-- ==== Sys2Proof/Laws/Decoder.lean ====
section
/-! SUPPORT. What the decoder's traversal does on any stream, said once (44_bitplane_coder R144, R147, R148): a
traversal of a bit sequence without limits, and that `DECPL`'s traversal is it on the bits received followed by
zeros. -/

namespace Sys2Proof.Machine

/-! ### The traversal of a bit sequence -/

/-- The leaf of `dec_group` on the bits `β`: the work values after it and how many bits it takes. -/
def readLeaf (k lo : Nat) (w : Work) (β : Nat → Bool) : Work × Nat :=
  if β 0 && !w.sig.getD lo false then (((w.addBit lo k (β 0)).mark lo).setSign lo (β 1), 2)
  else (w.addBit lo k (β 0), 1)

/-- One traversal after another. -/
def readThen (p : Work × Nat) (q : Work → (Nat → Bool) → Work × Nat) (β : Nat → Bool) : Work × Nat :=
  let r := q p.1 fun j => β (p.2 + j)
  (r.1, p.2 + r.2)

/-- `dec_group(lo, 4^depth, k)` on the bits `β`. -/
def readGroup (k : Nat) : Nat → Nat → Work → (Nat → Bool) → Work × Nat
  | 0, lo, w, β => readLeaf k lo w β
  | depth + 1, lo, w, β =>
    if β 0 then
      readThen (readThen (readThen (readThen (w, 1) (readGroup k depth lo) β) (readGroup k depth (lo + 4 ^ depth)) β)
        (readGroup k depth (lo + 2 * 4 ^ depth)) β) (readGroup k depth (lo + 3 * 4 ^ depth)) β
    else (w, 1)

/-- The planes of a list on the bits `β`. -/
def readPlanes (d : Nat) : List Nat → Work → (Nat → Bool) → Work × Nat
  | [], w, _ => (w, 0)
  | k :: ks, w, β => readThen (readGroup k d 0 w β) (readPlanes d ks) β

/-- A traversal that leaves magnitudes and signs alone where all bits are 0. -/
def Inert (q : Work → (Nat → Bool) → Work × Nat) : Prop :=
  ∀ w, (q w fun _ => false).1.mag = w.mag ∧ (q w fun _ => false).1.sgn = w.sgn

theorem readLeaf_inert (k lo : Nat) : Inert (readLeaf k lo) := by
  intro w
  refine ⟨?_, rfl⟩
  simp only [readLeaf, Bool.false_and, Bool.false_eq_true, if_false, Work.addBit, Bool.toNat_false, Nat.zero_mul,
    Nat.add_zero, List.getD_eq_getElem?_getD]
  by_cases h : lo < w.mag.length
  · simp [h]
  · exact List.set_eq_of_length_le (by omega)

theorem readGroup_inert (k depth lo : Nat) : Inert (readGroup k depth lo) := by
  cases depth with
  | zero => exact readLeaf_inert k lo
  | succ depth => exact fun w => ⟨rfl, rfl⟩

theorem readPlanes_inert (d : Nat) (ks : List Nat) : Inert (readPlanes d ks) := by
  induction ks with
  | nil => exact fun w => ⟨rfl, rfl⟩
  | cons k ks ih =>
    intro w
    obtain ⟨a, b⟩ := readGroup_inert k d 0 w
    obtain ⟨c, e⟩ := ih (readGroup k d 0 w fun _ => false).1
    exact ⟨c.trans a, e.trans b⟩

/-- No coefficient without its mark has a sign: so at the start of a decode and after every piece of it. -/
structure Work.Clean (w : Work) : Prop where
  length : w.sgn.length = w.sig.length
  unsigned : ∀ j, w.sig.getD j false = false → w.sgn.getD j false = false

theorem Work.zero_clean (n : Nat) : (Work.zero n).Clean := ⟨by simp [Work.zero], fun _ h => h⟩

theorem set_getD_self {α : Type} (l : List α) (i : Nat) (d : α) : l.set i (l.getD i d) = l := by
  by_cases h : i < l.length
  · simp [List.getD_eq_getElem?_getD, h]
  · exact List.set_eq_of_length_le (by omega)

theorem readLeaf_clean (k lo : Nat) (w : Work) (β : Nat → Bool) (h : w.Clean) : (readLeaf k lo w β).1.Clean := by
  unfold readLeaf
  split
  · refine ⟨by simpa [Work.setSign, Work.mark, Work.addBit] using h.length, fun j hj => ?_⟩
    simp only [Work.setSign, Work.mark, Work.addBit] at hj ⊢
    by_cases hl : lo < w.sig.length
    · rw [getD_set _ _ _ _ _ hl] at hj
      rw [getD_set _ _ _ _ _ (by rw [h.length]; exact hl)]
      split at hj
      · exact absurd hj (by decide)
      · rename_i hne
        rw [if_neg hne]
        exact h.unsigned j hj
    · rw [List.set_eq_of_length_le (by omega)] at hj
      rw [List.set_eq_of_length_le (by rw [h.length]; omega)]
      exact h.unsigned j hj
  · exact ⟨h.length, h.unsigned⟩

theorem readGroup_clean (k depth lo : Nat) (w : Work) (β : Nat → Bool) (h : w.Clean) :
    (readGroup k depth lo w β).1.Clean := by
  induction depth generalizing lo w β with
  | zero => exact readLeaf_clean k lo w β h
  | succ depth ih =>
    unfold readGroup
    split
    · exact ih _ _ _ (ih _ _ _ (ih _ _ _ (ih _ _ _ h)))
    · exact h

/-! ### The decoder -/

/-- The bits a block's decoder goes by: those of the stream that `MAXBITS` lets it take, then zeros
(44_bitplane_coder R147). -/
def State.received (s : State) (j : Nat) : Bool := decide (j < s.budget) && s.nextBit j

theorem ConsumedN.received {k : Nat} {s t : State} (h : ConsumedN k s t) (j : Nat) :
    t.received j = s.received (k + j) := by
  rw [State.received, State.received, h.budget, h.next,
    decide_eq_decide.2 (show j < s.budget - k ↔ k + j < s.budget by omega)]

theorem State.received_beyond (s : State) (j : Nat) (h : s.budget ≤ j) : s.received j = false := by
  rw [State.received, decide_eq_false (by omega), Bool.false_and]

/-- How a piece of the decoder's traversal ends, when on the bits received it is the traversal `p`: it goes on with
`p`'s work values, `p`'s bits taken; `MAXBITS` stops it, and then its magnitudes and signs are `p`'s, all bits
beyond being 0; or the capacity ends it at the first bit that is not there. -/
def ReadEnd (p : Work × Nat) (s : State) : Flow Work → Prop
  | .go w t => w = p.1 ∧ ConsumedN p.2 s t ∧ p.2 ≤ s.budget ∧ p.2 ≤ s.room
  | .stop w t => (w.mag = p.1.mag ∧ w.sgn = p.1.sgn) ∧ ConsumedN s.budget s t ∧ s.budget < p.2 ∧ s.budget ≤ s.room
  | .raised t => ∃ u, ConsumedN s.room s u ∧ s.room < s.budget ∧ s.room < p.2 ∧
      t = u.raise .capacity (BitVec.ofNat 64 u.pos)

theorem ReadEnd.bind {p : Work × Nat} {s : State} {r : Flow Work} {f : Work → State → Flow Work}
    {q : Work → (Nat → Bool) → Work × Nat} (hq : Inert q) (h : ReadEnd p s r)
    (g : ∀ t, t.reading → ReadEnd (q p.1 t.received) t (f p.1 t)) :
    ReadEnd (readThen p q s.received) s (r.andThen f) := by
  cases r with
  | go w t =>
    obtain ⟨rfl, hc, hb, hr⟩ := h
    have hg := g t hc.toConsumed.reading
    rw [show t.received = fun j => s.received (p.2 + j) from funext hc.received] at hg
    have hbud := hc.budget
    have hroom := hc.toConsumed.room
    simp only [Flow.andThen, readThen]
    revert hg
    generalize f p.1 t = r'
    intro hg
    cases r' with
    | go w' u =>
      obtain ⟨h1, h2, h3, h4⟩ := hg
      exact ⟨h1, hc.trans h2, by simp only []; omega, by simp only []; omega⟩
    | stop w' u =>
      obtain ⟨h1, h2, h3, h4⟩ := hg
      refine ⟨h1, ?_, by simp only []; omega, by omega⟩
      have := hc.trans h2
      rwa [show p.2 + t.budget = s.budget by omega] at this
    | raised u =>
      obtain ⟨v, h2, h3, h4, h5⟩ := hg
      refine ⟨v, ?_, by omega, by simp only []; omega, h5⟩
      have := hc.trans h2
      rwa [show p.2 + t.room = s.room by omega] at this
  | stop w t =>
    obtain ⟨⟨h1, h1'⟩, h2, h3, h4⟩ := h
    have e : (fun j => s.received (p.2 + j)) = fun _ => false :=
      funext fun j => s.received_beyond _ (by omega)
    obtain ⟨a, b⟩ := hq p.1
    simp only [Flow.andThen, readThen, e]
    exact ⟨⟨h1.trans a.symm, h1'.trans b.symm⟩, h2, by simp only []; omega, h4⟩
  | raised t =>
    obtain ⟨u, h2, h3, h4, h5⟩ := h
    exact ⟨u, h2, h3, by simp only [readThen]; omega, h5⟩

/-- `take()` and what follows it, with the work values `w0` where it stops. -/
theorem takeBit_reads (p : Work × Nat) (w0 : Work) (s : State) (h : s.reading) (f : Bool → State → Flow Work)
    (hn : 0 < p.2) (h0 : s.received = (fun _ => false) → w0.mag = p.1.mag ∧ w0.sgn = p.1.sgn)
    (g : ∀ t, ConsumedN 1 s t → ReadEnd (p.1, p.2 - 1) t (f (s.received 0) t)) :
    ReadEnd p s
      (match takeBit s with
        | .raised s1 => .raised s1
        | .stop _ s1 => .stop w0 s1
        | .go b s1 => f b s1) := by
  obtain ⟨hd, hb, hr⟩ := h
  by_cases hbud : s.budget = 0
  · rw [takeBit_stop s hbud]
    refine ⟨h0 (funext fun j => s.received_beyond j (by omega)), ?_, by omega, by omega⟩
    rw [hbud]
    exact ConsumedN.refl s hd hb hr
  by_cases hc : s.pos + 1 ≤ s.capBits
  · obtain ⟨t, ht, hw⟩ := takeBit_go s hd hb hr (by omega) hc
    have hr0 : s.received 0 = s.nextBit 0 := by
      rw [State.received, decide_eq_true (by omega), Bool.true_and]
    have hg := g t hw
    rw [ht, ← hr0]
    simp only
    have hbu := hw.budget
    have hro := hw.toConsumed.room
    have hrs : 1 ≤ s.room := by rw [State.room]; omega
    revert hg
    generalize f (s.received 0) t = r'
    intro hg
    cases r' with
    | go w' u =>
      obtain ⟨h1, h2, h3, h4⟩ := hg
      refine ⟨h1, ?_, by simp only [] at h3; omega, by simp only [] at h4; omega⟩
      have := hw.trans h2
      rwa [show 1 + (p.2 - 1) = p.2 by omega] at this
    | stop w' u =>
      obtain ⟨h1, h2, h3, h4⟩ := hg
      refine ⟨h1, ?_, by simp only [] at h3; omega, by omega⟩
      have := hw.trans h2
      rwa [show 1 + t.budget = s.budget by omega] at this
    | raised u =>
      obtain ⟨v, h2, h3, h4, h5⟩ := hg
      refine ⟨v, ?_, by omega, by simp only [] at h4; omega, h5⟩
      have := hw.trans h2
      rwa [show 1 + t.room = s.room by omega] at this
  · have hz : s.room = 0 := by rw [State.room]; omega
    rw [takeBit_full s hd (by omega) (by omega)]
    refine ⟨s, ?_, by omega, by omega, rfl⟩
    rw [hz]
    exact ConsumedN.refl s hd hb hr

/-- A piece that takes nothing. -/
theorem ReadEnd.here (w : Work) (s : State) (h : s.reading) : ReadEnd (w, 0) s (.go w s) :=
  ⟨rfl, ConsumedN.refl s h.1 h.2.1 h.2.2, Nat.zero_le _, Nat.zero_le _⟩

/-- The leaf of the decoder (44_bitplane_coder R147, R148). -/
theorem decLeaf_reads (k lo : Nat) (w : Work) (s : State) (h : s.reading) (hw : w.Clean) :
    ReadEnd (readLeaf k lo w s.received) s (decLeaf k lo w s) := by
  unfold decLeaf
  refine takeBit_reads _ w s h
    (fun b s1 => if b && !w.sig.getD lo false then
      match takeBit s1 with
      | .raised s2 => .raised s2
      | .stop _ s2 => .stop ((w.addBit lo k b).mark lo) s2
      | .go sg s2 => .go (((w.addBit lo k b).mark lo).setSign lo sg) s2
      else .go (w.addBit lo k b) s1) (by unfold readLeaf; split <;> exact Nat.succ_pos _) ?_ fun t ht => ?_
  · intro e
    obtain ⟨a, b⟩ := readLeaf_inert k lo w
    rw [e]
    exact ⟨a.symm, b.symm⟩
  · unfold readLeaf
    by_cases hc : (s.received 0 && !w.sig.getD lo false) = true
    · simp only [hc, if_true]
      refine takeBit_reads _ _ t ht.toConsumed.reading
        (fun sg s2 => .go (((w.addBit lo k (s.received 0)).mark lo).setSign lo sg) s2) (Nat.succ_pos _) ?_ fun u hu => ?_
      · intro e
        refine ⟨rfl, ?_⟩
        have hs1 : s.received 1 = false := by rw [← ht.received 0, e]
        simp only [Bool.and_eq_true, Bool.not_eq_true'] at hc
        rw [hs1]
        have := set_getD_self w.sgn lo false
        rw [hw.unsigned lo hc.2] at this
        exact this.symm
      · rw [← ht.received 0]
        exact ReadEnd.here _ u hu.toConsumed.reading
    · simp only [if_neg hc]
      exact ReadEnd.here _ t ht.toConsumed.reading

/-- A group of the decoder (44_bitplane_coder R147). -/
theorem decGroup_reads (k depth lo : Nat) (w : Work) (s : State) (h : s.reading) (hw : w.Clean) :
    ReadEnd (readGroup k depth lo w s.received) s (decGroup k depth lo w s) := by
  induction depth generalizing lo w s with
  | zero => exact decLeaf_reads k lo w s h hw
  | succ depth ih =>
    have hi := readGroup_inert k (depth + 1) lo w
    unfold decGroup
    refine takeBit_reads _ w s h (fun t s1 => if t then
        (((decGroup k depth lo w s1).andThen (decGroup k depth (lo + 4 ^ depth))).andThen
          (decGroup k depth (lo + 2 * 4 ^ depth))).andThen (decGroup k depth (lo + 3 * 4 ^ depth))
        else .go w s1) ?_ (fun e => by rw [e]; exact ⟨hi.1.symm, hi.2.symm⟩) fun t ht => ?_
    · unfold readGroup
      split
      · simp only [readThen]; omega
      · exact Nat.succ_pos _
    · unfold readGroup
      by_cases hb : s.received 0 = true
      · simp only [hb, if_true]
        have h0 := ih lo w t ht.toConsumed.reading hw
        have h1 := h0.bind (readGroup_inert k depth (lo + 4 ^ depth))
          fun u hu => ih (lo + 4 ^ depth) _ u hu (readGroup_clean _ _ _ _ _ hw)
        have h2 := h1.bind (readGroup_inert k depth (lo + 2 * 4 ^ depth))
          fun u hu => ih (lo + 2 * 4 ^ depth) _ u hu (readGroup_clean _ _ _ _ _ (readGroup_clean _ _ _ _ _ hw))
        have h3 := h2.bind (readGroup_inert k depth (lo + 3 * 4 ^ depth))
          fun u hu => ih (lo + 3 * 4 ^ depth) _ u hu
            (readGroup_clean _ _ _ _ _ (readGroup_clean _ _ _ _ _ (readGroup_clean _ _ _ _ _ hw)))
        rw [show t.received = fun j => s.received (1 + j) from funext ht.received] at h3
        simpa only [readThen, Nat.add_assoc, Nat.add_sub_cancel_left] using h3
      · simp only [if_neg hb]
        exact ReadEnd.here w t ht.toConsumed.reading

/-- The planes of the decoder (44_bitplane_coder R147): on every stream, whatever `MAXBITS` and the capacity are. -/
theorem decPlanes_reads (d : Nat) (ks : List Nat) (w : Work) (s : State) (h : s.reading) (hw : w.Clean) :
    ReadEnd (readPlanes d ks w s.received) s (decPlanes d ks w s) := by
  induction ks generalizing w s with
  | nil => exact ReadEnd.here w s h
  | cons k ks ih =>
    exact (decGroup_reads k d 0 w s h hw).bind (readPlanes_inert d ks)
      fun t ht => ih _ t ht (readGroup_clean _ _ _ _ _ hw)

/-- `decode_planes` and the store of `COEF` on every stream (44_bitplane_coder R147, R152): `MAXBITS` and the planes say
how many bits it takes; with room for them the coefficients of the bits received are stored, otherwise it ends at the
first bit that is not there. -/
theorem decodePlanes_reads (s : State) (h : s.reading) (p : Work × Nat)
    (hp : p = readPlanes s.dim (planeList s.width s.planes) (.zero s.size) s.received) :
    (min p.2 s.budget ≤ s.room ∧ ∃ u, ConsumedN (min p.2 s.budget) s u ∧ decodePlanes s = .ok () (u.putCoeffs
      (tab s.size fun j => coefOf s.width (p.1.mag.getD j 0) (p.1.sgn.getD j false)))) ∨
    (s.room < min p.2 s.budget ∧ ∃ u, ConsumedN s.room s u ∧
      decodePlanes s = .raised (u.raise .capacity (BitVec.ofNat 64 u.pos))) := by
  have hr := decPlanes_reads s.dim (planeList s.width s.planes) (.zero s.size) s h (Work.zero_clean _)
  rw [← hp] at hr
  unfold decodePlanes
  revert hr
  cases decPlanes s.dim (planeList s.width s.planes) (.zero s.size) s with
  | go w t =>
    rintro ⟨rfl, hc, hb, hl⟩
    rw [Nat.min_eq_left hb]
    exact .inl ⟨hl, t, hc, rfl⟩
  | stop w t =>
    rintro ⟨⟨h1, h2⟩, hc, hb, hl⟩
    rw [Nat.min_eq_right (by omega), ← h1, ← h2]
    exact .inl ⟨hl, t, hc, rfl⟩
  | raised t =>
    rintro ⟨u, hc, hb, hl, rfl⟩
    exact .inr ⟨by omega, u, hc, rfl⟩

end Sys2Proof.Machine
end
========================
The problem
Each line of the entries above that has the word "symm" is to be copied.

Your response
    exact ⟨⟨h1.trans a.symm, h1'.trans b.symm⟩, h2, by simp only []; omega, h4⟩
    exact ⟨a.symm, b.symm⟩
        exact this.symm
        else .go w s1) ?_ (fun e => by rw [e]; exact ⟨hi.1.symm, hi.2.symm⟩) fun t ht => ?_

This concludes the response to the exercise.